One-hot encoding involves creating a vector that contains the vocabulary. In order to represent each word a zero vector is created that is the length of the vocabulary with a one in the index that corresponds to the word. One-hot encoding is inefficient because it populates the vector with far more zeros than ones, meaning the vast majority of values in the vector are zero making it sparse. The formula that I think shows the percentage of zeros present in a vector was the absolute value of |(1/x) – 1|. Looking at this it is clear that by significantly increasing x or the number of words in a vocabulary, you will greatly increase the number of zeros. For example, in a vocab that has 10,000 words, by adding one more word to make it 10,001 words you are also adding 10,000 more zeros to our vector because the length of the vector is equal to the length of the vocab. Instead of using solely 1’s and 0’s word embeddings use dense vectors with floating point values which enables similar words to have similar encoding. Personally, I feel like a user has a lot more control over word embeddings than they do one-hot encoding because the length of the vector is a parameter that the user specifies (not the vocab length) and the values are learned during training according to parameters also specified by the user. This makes word-embedding much more usable with larger datasets than one-hot encoding.
Validation loss decreases for the first epochs but then by the second epoch the validation loss continues to increase and decrease about every other epoch until the nineth epoch in which it increases drastically. This is contrast to the training loss shows a consistant decrease.

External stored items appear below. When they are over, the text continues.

-- ==== Sys2Proof/Machine/Ops.lean ====
section
/-!
DEFINITION. Ops.lean: the operations that every block shares: when a command acts at all, raising events (R377 to
R383), the Loggia trace and its counters (R425, R426, R428), and detecting and repairing faults (R408, R409, R422).
-/
namespace Sys2Proof.Machine

/-- PWRGOOD and RST_N are high: the part is not held in reset (R445). -/
def State.live (s : State) : Bool := s.pins.pwrgood && s.pins.rstN

/-- A command's effect: a fault where it names a unit that the part does not have; nothing while the part is held in
reset; else the effect `f`. The queue of commands is not part of any effect. -/
def act (ok : Bool) (f : State → State) (s : State) : Host.Outcome State Fault Refusal :=
  if ok then .next { (if s.live then f s else s) with pending := s.pending } else .fault .noSuchUnit

/-- As `act`, for the rows that act on a part held in reset too. -/
def actAlways (ok : Bool) (f : State → State) (s : State) : Host.Outcome State Fault Refusal :=
  if ok then .next { f s with pending := s.pending } else .fault .noSuchUnit

/-! ## Modes -/

/-- Mode codes (chapter 12). -/
def Mode.code : Mode → Nat
  | .dormant => 0 | .survey => 1 | .sweep => 2 | .watch => 3 | .tally => 4 | .limp => 5

/-- The mode of a code. -/
def Mode.ofCode : Nat → Option Mode
  | 0 => some .dormant | 1 => some .survey | 2 => some .sweep | 3 => some .watch | 4 => some .tally | 5 => some .limp
  | _ => none

/-- The mode in force. -/
def State.mode (s : State) : Mode := s.th.mode

/-- The mode whose ranging units run: SWEEP or WATCH, also as the origin of LIMP (R385). -/
def State.ranging (s : State) : Option Mode :=
  match s.th.mode with
  | .sweep => some .sweep
  | .watch => some .watch
  | .limp => s.th.origin
  | _ => none

/-- SWEEP, WATCH or LIMP. -/
def State.ranges (s : State) : Bool := s.ranging.isSome

/-- WATCH, or LIMP entered from WATCH. -/
def State.watching (s : State) : Bool := s.ranging = some .watch

/-- Flights and calibration run: every mode but DORMANT, and from the start of the units of SURVEY on (R385, R387). -/
def State.awake (s : State) : Bool := s.th.mode ≠ .dormant || s.th.pend = some .survey

/-! ## The trace -/

/-- A record enters the trace FIFO of 4,096 records, whose last 64 places take only TIME, EPOCH, FAULT and LOST
records (R426). -/
def Avail.pushAs (hold urgent : Bool) (r : TraceRec) (a : Avail) : Avail :=
  if bit a.trcfg 31 then
    if a.fifo.length + (a.held.getD []).length < (if urgent then 4096 else 4032) then
      match a.held with
      | some l => if hold then { a with held := some (l ++ [r]) } else { a with fifo := a.fifo ++ [r] }
      | none => { a with fifo := a.fifo ++ [r] }
    else { a with trLost := a.trLost + 1, dropped := a.dropped + 1 }
  else a

/-- A record of the present epoch is traced: behind an EPOCH record that waits for items of the old one (R29). -/
def Avail.push (urgent : Bool) (r : TraceRec) (a : Avail) : Avail := a.pushAs true urgent r

/-- A record is traced whose item was stamped in era `e`: one of an earlier epoch goes before the EPOCH record (R29). -/
def State.pushStamped (s : State) (e : Nat) (r : TraceRec) : State :=
  { s with av := s.av.pushAs (e == s.tb.era) false r }

/-- Loggia counter `n` advances by `k` (R428). -/
def Avail.count (n k : Nat) (a : Avail) : Avail :=
  { a with lcnt := Tab.upd zeroW a.lcnt n (· + w32 k) }

/-- The present count as a stamp word, 8 bytes. -/
def State.nowBytes (s : State) : List Byte := beBytes 8 (stampOf s.tb.coarse).toNat

/-- The start of a command that begins to execute now. -/
def State.start (s : State) : Start := { stamp := s.nowBytes, era := s.tb.era }

/-- A Loggia counter advances. -/
def count (n k : Nat) (s : State) : State := { s with av := s.av.count n k }

/-! ## Events -/

/-- An event source that has never been raised (R377). -/
def freshSource (_ : Nat) : Source := { occ := 0, latched := false, raises := 0 }

/-- Reset value of EV.MASK[g] (P.EV_MASK). -/
def freshMask (g : Nat) : W32 := if g = 0 then 0xFFFFFFFB else 0xFFFFFFFF

/-- Source `n`. -/
def Events.get (e : Events) (n : Nat) : Source := Tab.get freshSource e.src n

/-- The mask bit of source `n` is 1 (R379). -/
def Events.masked (e : Events) (n : Nat) : Bool := bit (Tab.get freshMask e.mask (n / 32)) (n % 32)

/-- What a raise does to its source (R378); the raise count since the last read is kept up to 32,769 (R381). -/
def Source.raised (x : Source) : Source :=
  { occ := x.occ + 1, latched := true, raises := min (x.raises + 1) 32769 }

/-- The lapped flag (R381). -/
def Source.lapped (x : Source) : Bool := 32769 ≤ x.raises

/-- A raise of source `n` in the event block (R378). -/
def Events.raise (e : Events) (n : Nat) : Events :=
  { e with src := Tab.upd freshSource e.src n Source.raised, count := e.count + 1 }

/-- What the availability unit sees of a raise of source `n`: the group's counter (R428) and the EVENT record (R425). -/
def Avail.event (e : Events) (now : List Byte) (a : Avail) (n : Nat) : Avail :=
  let a := if n / 32 < 16 then a.count (176 + n / 32) 1 else a
  if bit a.trcfg 3 && bit (Tab.get zeroW a.trev (n / 32)) (n % 32) then
    a.push false { type := 4, body := beBytes 2 n ++ beBytes 2 ((e.get n).occ).toNat ++ now ++ [0, 0] }
  else a

/-- A raise makes an EVT record pending when GL.CFG.EVEN is 1, the source is selected and a partition is being written or the
next one is waited for (R262, R271). -/
def Gallery.event (e : Events) (c : Coarse) (g : Gallery) (n : Nat) : Gallery :=
  if (g.writing || g.state == .rearm) && bit g.cfg 2 && bit (Tab.get zeroW g.evsel (n / 32)) (n % 32) then
    { g with evts := Tab.insert g.evts n ((e.get n).occ.toNat, c) }
  else g

/-- The sources raised in TBCLK cycle `now` so far, as they entered it. -/
def Events.raisedIn (e : Events) (now : Nat) : List (Nat × Source) := if e.cycleAt = now then e.raised else []

/-- Source `n` as it entered TBCLK cycle `now`, the present one (R382). -/
def Events.entered (e : Events) (now n : Nat) : Source :=
  match (e.raisedIn now).find? (fun x => x.1 = n) with
  | some x => x.2
  | none => e.get n

/-- Source `n` has been raised in TBCLK cycle `now`, and its latch stands. -/
def Events.hasRaised (e : Events) (now n : Nat) : Bool := (e.get n).latched && (e.raisedIn now).any (fun x => x.1 = n)

/-- Sources raised in TBCLK cycle `now` that it has not raised yet (R378). -/
def Events.raiseAll (e : Events) (now : Nat) (ns : List Nat) : Events :=
  { ns.foldl Events.raise e with cycleAt := now, raised := ns.map (fun n => (n, e.get n)) ++ e.raisedIn now }

/-- Sources raised: each counts once in a TBCLK cycle, by however many commands or parts of one (R378). -/
def raises (ns : List Nat) (s : State) : State :=
  let ns := ns.eraseDups.filter (fun n => !s.ev.hasRaised s.uptime n)
  if ns.isEmpty then s else
  let ev := s.ev.raiseAll s.uptime ns
  { s with
    ev := ev
    av := ns.foldl (Avail.event ev s.nowBytes) s.av
    gl := ns.foldl (Gallery.event ev s.tb.coarse) s.gl
    lk := { s.lk with notify := s.lk.notify || ns.any (fun n => !s.ev.masked n) } }

/-- One source raised. -/
def raise (n : Nat) (s : State) : State := raises [n] s

/-- One source raised, when `b` holds. -/
def raiseIf (b : Bool) (n : Nat) (s : State) : State := if b then raise n s else s

/-! ## Sensors -/

/-- A temperature sensor before its first conversion (R398). -/
def freshSens (s : Nat) : Sensor :=
  { last := [], reading := 0, fail := false, excl := false, bad := 0, good := 0, overFlag := false
    boot := if s < 8 then 0xC000003C else 0x3C }

/-- Sensor `k`. -/
def State.sens (s : State) (k : Nat) : Sensor := Tab.get freshSens s.th.sens k

/-- Sensor `k` changed. -/
def updSens (k : Nat) (f : Sensor → Sensor) (s : State) : State :=
  { s with th := { s.th with sens := Tab.upd freshSens s.th.sens k f } }

/-- A sensor is fitted: on-die 0 to 7 always, 12 to 15 never, 8 to 11 as P.TH_SENS says (R398). -/
def State.fitted (s : State) (k : Nat) : Bool := k < 8 || (k < 12 && bit (s.sens k).boot 31)

/-! ## Serial words -/

/-- The level that a word gives its pair in the nanosecond from up-time `n` on (R141, R245): a start mark of 12 ns high and
12 ns low, then the bits, MSB first and Manchester-coded at 8 ns per bit, a 1 as high then low; none before it and after
it, when the part does not drive the pair. -/
def Sent.level {w : Nat} (x : Sent w) (n : Nat) : Option Bool :=
  let d := n - x.start
  if n < x.start ∨ 24 + 8 * w ≤ d then none
  else if d < 24 then some (d < 12)
  else some (x.word.getMsbD ((d - 24) / 8) != decide (4 ≤ (d - 24) % 8))

/-! ## LIMP conditions -/

/-- Local cores of flight `f` (R407): 18, or 16 in F32. -/
def coresOf (f : Nat) : Nat := if f < 32 then 18 else 16

/-- Channels of flight `f`: 16, or 12 in F32. -/
def chansOf (f : Nat) : Nat := if f < 32 then 16 else 12

/-- Global number of core `k` of flight `f` (R100). -/
def coreNo (f k : Nat) : Nat := 18 * f + k

/-- Flight of core `x` (R100). -/
def coreFlight (x : Nat) : Nat := min 32 (x / 18)

/-- Global number of channel `c` of flight `f` (table of chapter 2). -/
def chanNo (f c : Nat) : Nat := 16 * f + c

/-- Flight of channel `i`. -/
def chanFlight (i : Nat) : Nat := min 32 (i / 16)

/-- Number of channel `i` within its flight. -/
def chanLocal (i : Nat) : Nat := i - 16 * chanFlight i

/-- A core as the flight self-test leaves it (R394 step 5, R412): a home core serves its channel (STATE 1), any other is
ready (STATE 0). -/
def freshCore (x : Nat) : Core :=
  let k := x - 18 * coreFlight x
  let home := decide (k < chansOf (coreFlight x))
  { state := if home then 1 else 0, chan := if home then k else 0, armed := if home then some 0 else none, busy := [],
    srcB := false, failA := false, failB := false, edges := 0, calNext := 1 }

/-- A converter before its first calibration fill. -/
def freshConv (_ : Nat) : Conv :=
  { h := [], samples := 0, acc := [], table := [], next := none, good := [], trim := 0, ovfl := false, ovflNow := false,
    upd := 0, ok := false, fails := 0, faulty := false, abn := 0, abnLast := 0, sampLast := 0 }

/-- Core `x`. -/
def State.core (s : State) (x : Nat) : Core := Tab.get freshCore s.fl.cores x

/-- Converter `v` of core `x`. -/
def State.conv (s : State) (x v : Nat) : Conv := Tab.get freshConv s.ca.convs (8 * x + v)

/-- All eight CONVOK bits of core `x` are set (R89). -/
def State.convOk (s : State) (x : Nat) : Bool := (List.range 8).all (fun v => (s.conv x v).ok)

/-- The cores of flight `f` that are spares: those above its channels (R407). -/
def spareCores (f : Nat) : List Nat :=
  (List.range (coresOf f - chansOf f)).map (fun j => coreNo f (chansOf f + j))

/-- FL.FSTAT.SPARES: spare cores of flight `f` in STATE 0 (ready). Before the flight self-test has ended a core is
untested, and it is counted here as the test will leave it. -/
def State.sparesOf (s : State) (f : Nat) : Nat :=
  ((spareCores f).filter (fun x => (s.core x).state = 0)).length

/-- SPARES condition of R388. -/
def State.limpSpares (s : State) : Bool := (List.range 33).any (fun f => s.sparesOf f = 0)

/-- A LIMP condition holds (R388). -/
def State.limpCond (s : State) : Bool :=
  s.tb.limpRef || s.limpSpares || s.th.step = 7 || 2 ≤ s.av.outst.length

/-- The part's LIMP bookkeeping after something that may begin or end a condition: QUIET counts from the end of the last
condition (R390), and a condition that begins in a ranging mode makes LIMP entry due (R389); one that begins while a MODE_SET
is pending is kept for its completion (R393). -/
def settle (s : State) : State :=
  { s with th := { s.th with
      quietFrom := if s.limpCond then none else some (s.th.quietFrom.getD s.uptime)
      limpDue := s.th.limpDue || (s.limpCond && (s.th.mode == .sweep || s.th.mode == .watch || s.th.pend.isSome)) } }

/-- TH.LIMP.QUIET (R390). -/
def State.quiet (s : State) : Nat :=
  if s.th.mode = .limp ∨ s.th.limpPend = true then
    match s.th.quietFrom with
    | some u => min 1000 ((s.uptime - u) / 1000000)
    | none => 0
  else 0

/-! ## Faults -/

/-- A fault as it is detected: code, unit, action, whether it stays outstanding (R408), and the word of its unit. -/
structure Found where
  code : Nat
  unit : Nat
  action : Nat
  stays : Bool
  part : Nat
  deriving DecidableEq, Repr

/-- Events 224 to 256 for a fault whose unit is a flight or a core (R431). -/
def flightEvent (code unit : Nat) : List Nat :=
  if code = 0x0101 ∨ code = 0x0102 then [224 + coreFlight unit]
  else if code = 0x0103 ∨ (0x0201 ≤ code ∧ code ≤ 0x0204) then [224 + unit]
  else if code = 0x0901 ∧ unit ≤ 32 then [224 + unit]
  else []

/-- Identity of a found fault. -/
def Found.id (f : Found) : FaultId := { code := f.code, unit := f.unit, part := f.part }

/-- The log entry and trace record of a fault (R422, R425). -/
def logEntry (s : State) (id : FaultId) (action result : Nat) : LogEntry :=
  { stamp := stampOf s.tb.coarse, epoch := s.tb.epoch, id := id, action := action, result := result }

/-- A fault-log entry waits to be written (R422), and its FAULT record enters the trace (R425). -/
def Avail.note (a : Avail) (e : LogEntry) : Avail :=
  let a := { a with log := a.log ++ [e] }
  if bit a.trcfg 2 then
    a.push true { type := 5, body := beBytes 2 e.id.code ++ beBytes 2 e.id.unit ++
      [BitVec.ofNat 8 e.action, BitVec.ofNat 8 e.result] ++ beBytes 8 e.stamp.toNat }
  else a

/-- Faults are detected together (R409): each enters the log, the outstanding ones are counted, and events 192, 194 and
those of R431 are raised. -/
def detects (fs : List Found) (s : State) : State :=
  if fs.isEmpty then s else
  let new := (fs.filter (fun f => f.stays && !s.av.outst.contains f.id)).map Found.id
  let second := !s.av.outst.isEmpty || 2 ≤ fs.length && fs.any (·.stays)
  let a := { s.av with
    outst := s.av.outst ++ new
    found := s.av.found ++ new.map (fun id => (id, stampOf s.tb.coarse, s.tb.epoch)) }.count 241 fs.length
  let a := fs.foldl (fun a f => a.note (logEntry s f.id f.action (if f.stays then 0 else 2))) a
  settle (raises ([192] ++ (if second then [194] else []) ++ fs.flatMap (fun f => flightEvent f.code f.unit))
    { s with av := a })

/-- One fault is detected. -/
def detect (code unit action : Nat) (stays : Bool) (s : State) : State :=
  detects [{ code := code, unit := unit, action := action, stays := stays, part := 0 }] s

/-- A fault is outstanding (R409). -/
def State.outstanding (s : State) (code unit : Nat) : Bool :=
  s.av.outst.contains { code := code, unit := unit, part := 0 }

/-- The log entry of an outstanding fault that is repaired: it carries the stamp of the detection (R360). -/
def repairEntry (s : State) (id : FaultId) (action : Nat) : LogEntry :=
  match s.av.found.find? (fun x => x.1 = id) with
  | some (_, st, ep) => { stamp := st, epoch := ep, id := id, action := action, result := 1 }
  | none => logEntry s id action 1

/-- An outstanding fault stops being outstanding: a second log entry REPAIRED and event 193 (R409, R422). -/
def repairId (id : FaultId) (action : Nat) (s : State) : State :=
  if s.av.outst.contains id then
    let a := { s.av with
      outst := s.av.outst.filter (fun x => x ≠ id), found := s.av.found.filter (fun x => x.1 ≠ id) }
    settle (raise 193 { s with av := a.note (repairEntry s id action) })
  else s

/-- As `repairId`, of a fault that its code and unit name. -/
def repair (code unit action : Nat) (s : State) : State := repairId { code := code, unit := unit, part := 0 } action s

end Sys2Proof.Machine
end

Similar to the validation loss, the validation accuracy reaches it most optimal point at around two epochs. After the second epochs the validation accuracy goes through a series of increases and decreases, yet is never able to reach a higher accuracy than it did on the second epoch. In contrast the training accuracy shows a consistent improvement in accuracy reaching 99%
When looking at both the training/validation loss and accuracy graphs it becomes clear that the model is overfit.
Loss with 2 LSTM Layers-
Accuracy with 2 LSTM Layers-
Honestly, I expected to see a larger difference concerning accuracy and loss between the model without the two LSTM layers and the model with the two LSTM layers. For the most part they have the same shape, but the 2 LSTM layer model does show slight improvement with accuracy; however, it does worse with the loss. I would maybe add more LSTM layers and run it to see if it improves or would just make it worse. Regardless, both models are overfit.